*Exercise brief*:
Could you restate, word for word, the line that has "count := c.count" and all lines following it through the end of the entries below?

[Source records]
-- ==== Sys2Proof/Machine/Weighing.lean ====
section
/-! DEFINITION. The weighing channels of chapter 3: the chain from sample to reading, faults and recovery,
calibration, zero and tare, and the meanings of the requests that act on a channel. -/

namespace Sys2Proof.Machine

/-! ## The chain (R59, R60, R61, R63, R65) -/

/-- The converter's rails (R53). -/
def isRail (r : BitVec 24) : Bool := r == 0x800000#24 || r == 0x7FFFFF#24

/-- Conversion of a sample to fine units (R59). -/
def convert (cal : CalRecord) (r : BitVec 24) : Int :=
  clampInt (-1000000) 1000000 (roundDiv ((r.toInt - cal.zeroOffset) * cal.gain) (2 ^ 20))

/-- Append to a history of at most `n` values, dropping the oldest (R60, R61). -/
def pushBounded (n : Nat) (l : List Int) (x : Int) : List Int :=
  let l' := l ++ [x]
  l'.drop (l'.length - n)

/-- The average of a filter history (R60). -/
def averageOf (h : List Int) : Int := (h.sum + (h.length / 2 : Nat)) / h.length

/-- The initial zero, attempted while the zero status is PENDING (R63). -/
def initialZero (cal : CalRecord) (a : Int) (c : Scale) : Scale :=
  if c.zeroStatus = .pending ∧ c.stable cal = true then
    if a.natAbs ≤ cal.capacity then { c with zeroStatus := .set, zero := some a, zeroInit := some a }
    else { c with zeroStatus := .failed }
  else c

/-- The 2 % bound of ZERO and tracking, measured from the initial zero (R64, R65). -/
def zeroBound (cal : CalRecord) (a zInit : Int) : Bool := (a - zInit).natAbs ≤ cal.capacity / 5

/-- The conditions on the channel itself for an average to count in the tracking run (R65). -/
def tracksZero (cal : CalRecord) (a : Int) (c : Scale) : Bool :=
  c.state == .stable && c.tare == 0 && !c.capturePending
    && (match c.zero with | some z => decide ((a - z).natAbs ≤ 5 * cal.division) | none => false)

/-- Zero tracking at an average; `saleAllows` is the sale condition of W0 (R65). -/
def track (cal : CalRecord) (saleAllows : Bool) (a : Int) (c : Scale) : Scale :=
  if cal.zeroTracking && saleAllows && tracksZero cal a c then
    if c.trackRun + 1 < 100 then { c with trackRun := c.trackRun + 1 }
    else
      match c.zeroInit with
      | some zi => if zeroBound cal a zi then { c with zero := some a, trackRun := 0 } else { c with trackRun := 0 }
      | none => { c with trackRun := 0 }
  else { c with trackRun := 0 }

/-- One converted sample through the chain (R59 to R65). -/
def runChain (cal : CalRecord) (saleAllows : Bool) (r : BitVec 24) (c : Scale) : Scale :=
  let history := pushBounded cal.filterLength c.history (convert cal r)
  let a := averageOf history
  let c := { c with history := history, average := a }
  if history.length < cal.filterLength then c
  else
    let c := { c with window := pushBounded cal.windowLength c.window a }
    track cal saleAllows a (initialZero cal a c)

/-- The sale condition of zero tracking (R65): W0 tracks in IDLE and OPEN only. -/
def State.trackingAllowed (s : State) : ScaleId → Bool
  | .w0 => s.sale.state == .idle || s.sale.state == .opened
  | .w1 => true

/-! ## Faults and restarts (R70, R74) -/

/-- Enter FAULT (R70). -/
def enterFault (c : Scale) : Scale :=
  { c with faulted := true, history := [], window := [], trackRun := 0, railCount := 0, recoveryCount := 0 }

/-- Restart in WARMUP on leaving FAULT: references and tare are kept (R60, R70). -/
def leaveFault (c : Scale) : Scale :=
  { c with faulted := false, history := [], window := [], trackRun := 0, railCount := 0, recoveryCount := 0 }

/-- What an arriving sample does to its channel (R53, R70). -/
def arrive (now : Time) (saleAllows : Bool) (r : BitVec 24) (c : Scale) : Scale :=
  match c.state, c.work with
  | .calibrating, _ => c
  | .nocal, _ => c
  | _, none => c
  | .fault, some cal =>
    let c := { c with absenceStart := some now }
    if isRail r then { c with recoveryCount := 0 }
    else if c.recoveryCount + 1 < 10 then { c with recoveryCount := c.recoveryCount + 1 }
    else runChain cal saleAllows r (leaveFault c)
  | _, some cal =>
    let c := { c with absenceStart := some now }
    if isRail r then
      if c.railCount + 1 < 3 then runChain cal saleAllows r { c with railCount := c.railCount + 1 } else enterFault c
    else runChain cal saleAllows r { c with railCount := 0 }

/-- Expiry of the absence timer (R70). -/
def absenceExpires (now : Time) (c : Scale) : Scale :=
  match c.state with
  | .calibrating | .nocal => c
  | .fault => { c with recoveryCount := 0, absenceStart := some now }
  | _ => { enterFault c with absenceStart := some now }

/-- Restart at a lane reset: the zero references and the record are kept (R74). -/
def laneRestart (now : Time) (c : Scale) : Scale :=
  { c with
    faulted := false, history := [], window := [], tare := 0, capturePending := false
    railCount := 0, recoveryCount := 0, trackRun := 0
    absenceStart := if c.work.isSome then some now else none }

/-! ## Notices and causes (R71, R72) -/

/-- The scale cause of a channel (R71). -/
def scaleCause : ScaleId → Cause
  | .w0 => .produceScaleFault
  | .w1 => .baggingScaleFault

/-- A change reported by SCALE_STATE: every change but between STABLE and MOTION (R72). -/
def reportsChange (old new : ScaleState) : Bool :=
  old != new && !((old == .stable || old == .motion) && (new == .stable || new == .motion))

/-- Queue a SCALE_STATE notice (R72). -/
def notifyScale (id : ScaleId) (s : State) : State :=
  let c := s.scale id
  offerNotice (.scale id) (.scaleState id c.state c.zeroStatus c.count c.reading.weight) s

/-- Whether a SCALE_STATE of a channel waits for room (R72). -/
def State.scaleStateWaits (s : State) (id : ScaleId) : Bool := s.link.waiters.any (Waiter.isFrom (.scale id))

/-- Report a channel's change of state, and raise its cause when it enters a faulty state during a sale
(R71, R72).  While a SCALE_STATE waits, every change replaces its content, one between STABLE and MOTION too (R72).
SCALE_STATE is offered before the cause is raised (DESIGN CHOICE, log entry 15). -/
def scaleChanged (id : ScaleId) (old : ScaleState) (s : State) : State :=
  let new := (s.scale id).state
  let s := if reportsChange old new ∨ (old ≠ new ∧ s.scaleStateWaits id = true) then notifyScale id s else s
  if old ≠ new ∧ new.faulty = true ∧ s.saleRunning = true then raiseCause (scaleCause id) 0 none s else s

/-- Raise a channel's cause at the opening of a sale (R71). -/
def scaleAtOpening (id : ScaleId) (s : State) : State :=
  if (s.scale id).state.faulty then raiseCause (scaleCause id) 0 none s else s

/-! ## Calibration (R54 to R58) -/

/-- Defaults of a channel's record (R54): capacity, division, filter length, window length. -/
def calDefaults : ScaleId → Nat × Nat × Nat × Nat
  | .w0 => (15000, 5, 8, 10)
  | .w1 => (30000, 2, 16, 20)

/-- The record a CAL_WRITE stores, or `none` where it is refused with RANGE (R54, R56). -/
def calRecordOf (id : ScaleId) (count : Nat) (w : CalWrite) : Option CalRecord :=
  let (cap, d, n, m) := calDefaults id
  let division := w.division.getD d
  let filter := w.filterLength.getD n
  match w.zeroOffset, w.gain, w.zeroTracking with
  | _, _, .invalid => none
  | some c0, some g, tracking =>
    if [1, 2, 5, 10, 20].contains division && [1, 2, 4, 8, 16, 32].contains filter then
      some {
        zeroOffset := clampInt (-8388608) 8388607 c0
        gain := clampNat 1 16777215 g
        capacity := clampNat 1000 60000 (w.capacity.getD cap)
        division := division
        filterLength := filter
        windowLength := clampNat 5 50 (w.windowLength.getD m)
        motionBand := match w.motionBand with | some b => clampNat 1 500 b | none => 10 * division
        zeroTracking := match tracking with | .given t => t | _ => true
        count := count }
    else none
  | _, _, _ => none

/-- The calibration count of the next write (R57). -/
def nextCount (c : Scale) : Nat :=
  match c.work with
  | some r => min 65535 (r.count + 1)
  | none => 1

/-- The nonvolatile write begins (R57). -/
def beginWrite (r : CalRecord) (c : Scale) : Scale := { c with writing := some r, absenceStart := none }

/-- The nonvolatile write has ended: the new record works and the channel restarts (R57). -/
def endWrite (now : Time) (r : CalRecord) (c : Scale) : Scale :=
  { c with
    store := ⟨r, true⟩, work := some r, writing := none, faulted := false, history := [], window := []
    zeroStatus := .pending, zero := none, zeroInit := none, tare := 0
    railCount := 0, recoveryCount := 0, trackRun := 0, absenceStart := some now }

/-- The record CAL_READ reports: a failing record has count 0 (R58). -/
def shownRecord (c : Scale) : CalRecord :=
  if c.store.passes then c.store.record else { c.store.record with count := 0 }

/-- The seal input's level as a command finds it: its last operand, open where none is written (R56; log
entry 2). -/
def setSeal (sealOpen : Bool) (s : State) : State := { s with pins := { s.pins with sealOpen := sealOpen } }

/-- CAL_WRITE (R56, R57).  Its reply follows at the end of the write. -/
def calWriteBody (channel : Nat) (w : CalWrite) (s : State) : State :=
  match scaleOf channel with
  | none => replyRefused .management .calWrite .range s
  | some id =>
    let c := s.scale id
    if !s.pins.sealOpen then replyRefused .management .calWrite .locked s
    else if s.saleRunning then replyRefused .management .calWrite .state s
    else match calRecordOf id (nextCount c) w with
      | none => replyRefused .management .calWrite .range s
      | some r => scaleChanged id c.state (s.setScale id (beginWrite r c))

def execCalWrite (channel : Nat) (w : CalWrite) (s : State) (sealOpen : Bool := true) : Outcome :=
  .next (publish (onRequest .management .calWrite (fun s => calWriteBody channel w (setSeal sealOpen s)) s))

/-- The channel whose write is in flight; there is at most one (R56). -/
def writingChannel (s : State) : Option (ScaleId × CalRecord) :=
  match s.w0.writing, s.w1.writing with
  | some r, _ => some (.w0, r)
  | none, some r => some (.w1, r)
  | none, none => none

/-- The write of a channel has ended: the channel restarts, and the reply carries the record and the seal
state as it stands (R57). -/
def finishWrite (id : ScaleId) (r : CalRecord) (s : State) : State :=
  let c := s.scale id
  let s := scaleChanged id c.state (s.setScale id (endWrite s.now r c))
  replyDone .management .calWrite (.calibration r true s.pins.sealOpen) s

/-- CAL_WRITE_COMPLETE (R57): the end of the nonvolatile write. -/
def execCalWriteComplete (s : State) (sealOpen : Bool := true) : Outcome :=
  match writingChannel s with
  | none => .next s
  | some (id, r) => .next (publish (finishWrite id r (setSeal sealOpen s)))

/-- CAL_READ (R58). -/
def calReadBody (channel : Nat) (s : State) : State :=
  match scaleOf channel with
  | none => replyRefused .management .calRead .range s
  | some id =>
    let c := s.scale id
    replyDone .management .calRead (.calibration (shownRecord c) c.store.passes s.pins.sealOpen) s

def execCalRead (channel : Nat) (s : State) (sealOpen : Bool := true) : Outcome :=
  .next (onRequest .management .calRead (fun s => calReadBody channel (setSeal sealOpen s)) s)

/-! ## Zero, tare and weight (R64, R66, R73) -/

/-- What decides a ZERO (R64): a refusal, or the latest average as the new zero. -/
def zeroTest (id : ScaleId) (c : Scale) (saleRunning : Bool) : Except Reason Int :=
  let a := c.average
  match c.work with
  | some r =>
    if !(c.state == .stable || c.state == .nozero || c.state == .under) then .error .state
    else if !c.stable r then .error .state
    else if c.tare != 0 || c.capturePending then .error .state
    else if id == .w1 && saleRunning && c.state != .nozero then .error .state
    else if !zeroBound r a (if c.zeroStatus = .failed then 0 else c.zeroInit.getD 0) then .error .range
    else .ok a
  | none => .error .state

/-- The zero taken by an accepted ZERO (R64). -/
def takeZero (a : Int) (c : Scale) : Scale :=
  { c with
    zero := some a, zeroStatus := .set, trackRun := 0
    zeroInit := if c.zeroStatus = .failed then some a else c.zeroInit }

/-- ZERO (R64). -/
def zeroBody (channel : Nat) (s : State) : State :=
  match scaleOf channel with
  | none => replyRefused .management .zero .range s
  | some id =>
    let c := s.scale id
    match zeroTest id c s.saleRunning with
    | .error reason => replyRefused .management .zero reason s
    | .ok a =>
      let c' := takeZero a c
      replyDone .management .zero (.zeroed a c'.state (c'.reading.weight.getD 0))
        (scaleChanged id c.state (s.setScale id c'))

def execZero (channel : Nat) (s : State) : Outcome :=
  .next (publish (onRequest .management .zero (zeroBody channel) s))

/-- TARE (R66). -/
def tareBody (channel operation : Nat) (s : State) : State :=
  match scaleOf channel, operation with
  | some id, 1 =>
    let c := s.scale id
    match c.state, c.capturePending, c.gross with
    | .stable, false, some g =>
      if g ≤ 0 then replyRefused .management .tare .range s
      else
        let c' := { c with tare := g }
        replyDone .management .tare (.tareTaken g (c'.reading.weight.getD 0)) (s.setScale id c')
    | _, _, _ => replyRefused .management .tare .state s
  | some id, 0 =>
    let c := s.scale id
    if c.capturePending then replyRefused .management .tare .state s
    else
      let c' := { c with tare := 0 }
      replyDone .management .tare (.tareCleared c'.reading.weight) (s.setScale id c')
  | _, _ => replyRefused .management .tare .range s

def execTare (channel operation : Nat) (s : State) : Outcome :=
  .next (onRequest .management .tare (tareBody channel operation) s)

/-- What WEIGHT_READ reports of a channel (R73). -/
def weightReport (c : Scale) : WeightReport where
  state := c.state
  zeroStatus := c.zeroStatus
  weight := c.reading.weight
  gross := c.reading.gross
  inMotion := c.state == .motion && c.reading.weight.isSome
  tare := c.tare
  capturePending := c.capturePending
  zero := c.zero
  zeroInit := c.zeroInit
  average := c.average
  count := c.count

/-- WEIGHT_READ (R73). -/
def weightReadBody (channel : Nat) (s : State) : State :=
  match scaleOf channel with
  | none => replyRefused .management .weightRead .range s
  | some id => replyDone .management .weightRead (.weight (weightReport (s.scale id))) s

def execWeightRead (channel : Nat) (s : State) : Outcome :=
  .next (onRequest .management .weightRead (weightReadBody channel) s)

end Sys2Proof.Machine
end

*Task output*:
  count := c.count

/-- WEIGHT_READ (R73). -/
def weightReadBody (channel : Nat) (s : State) : State :=
  match scaleOf channel with
  | none => replyRefused .management .weightRead .range s
  | some id => replyDone .management .weightRead (.weight (weightReport (s.scale id))) s

def execWeightRead (channel : Nat) (s : State) : Outcome :=
  .next (onRequest .management .weightRead (weightReadBody channel) s)

end Sys2Proof.Machine
end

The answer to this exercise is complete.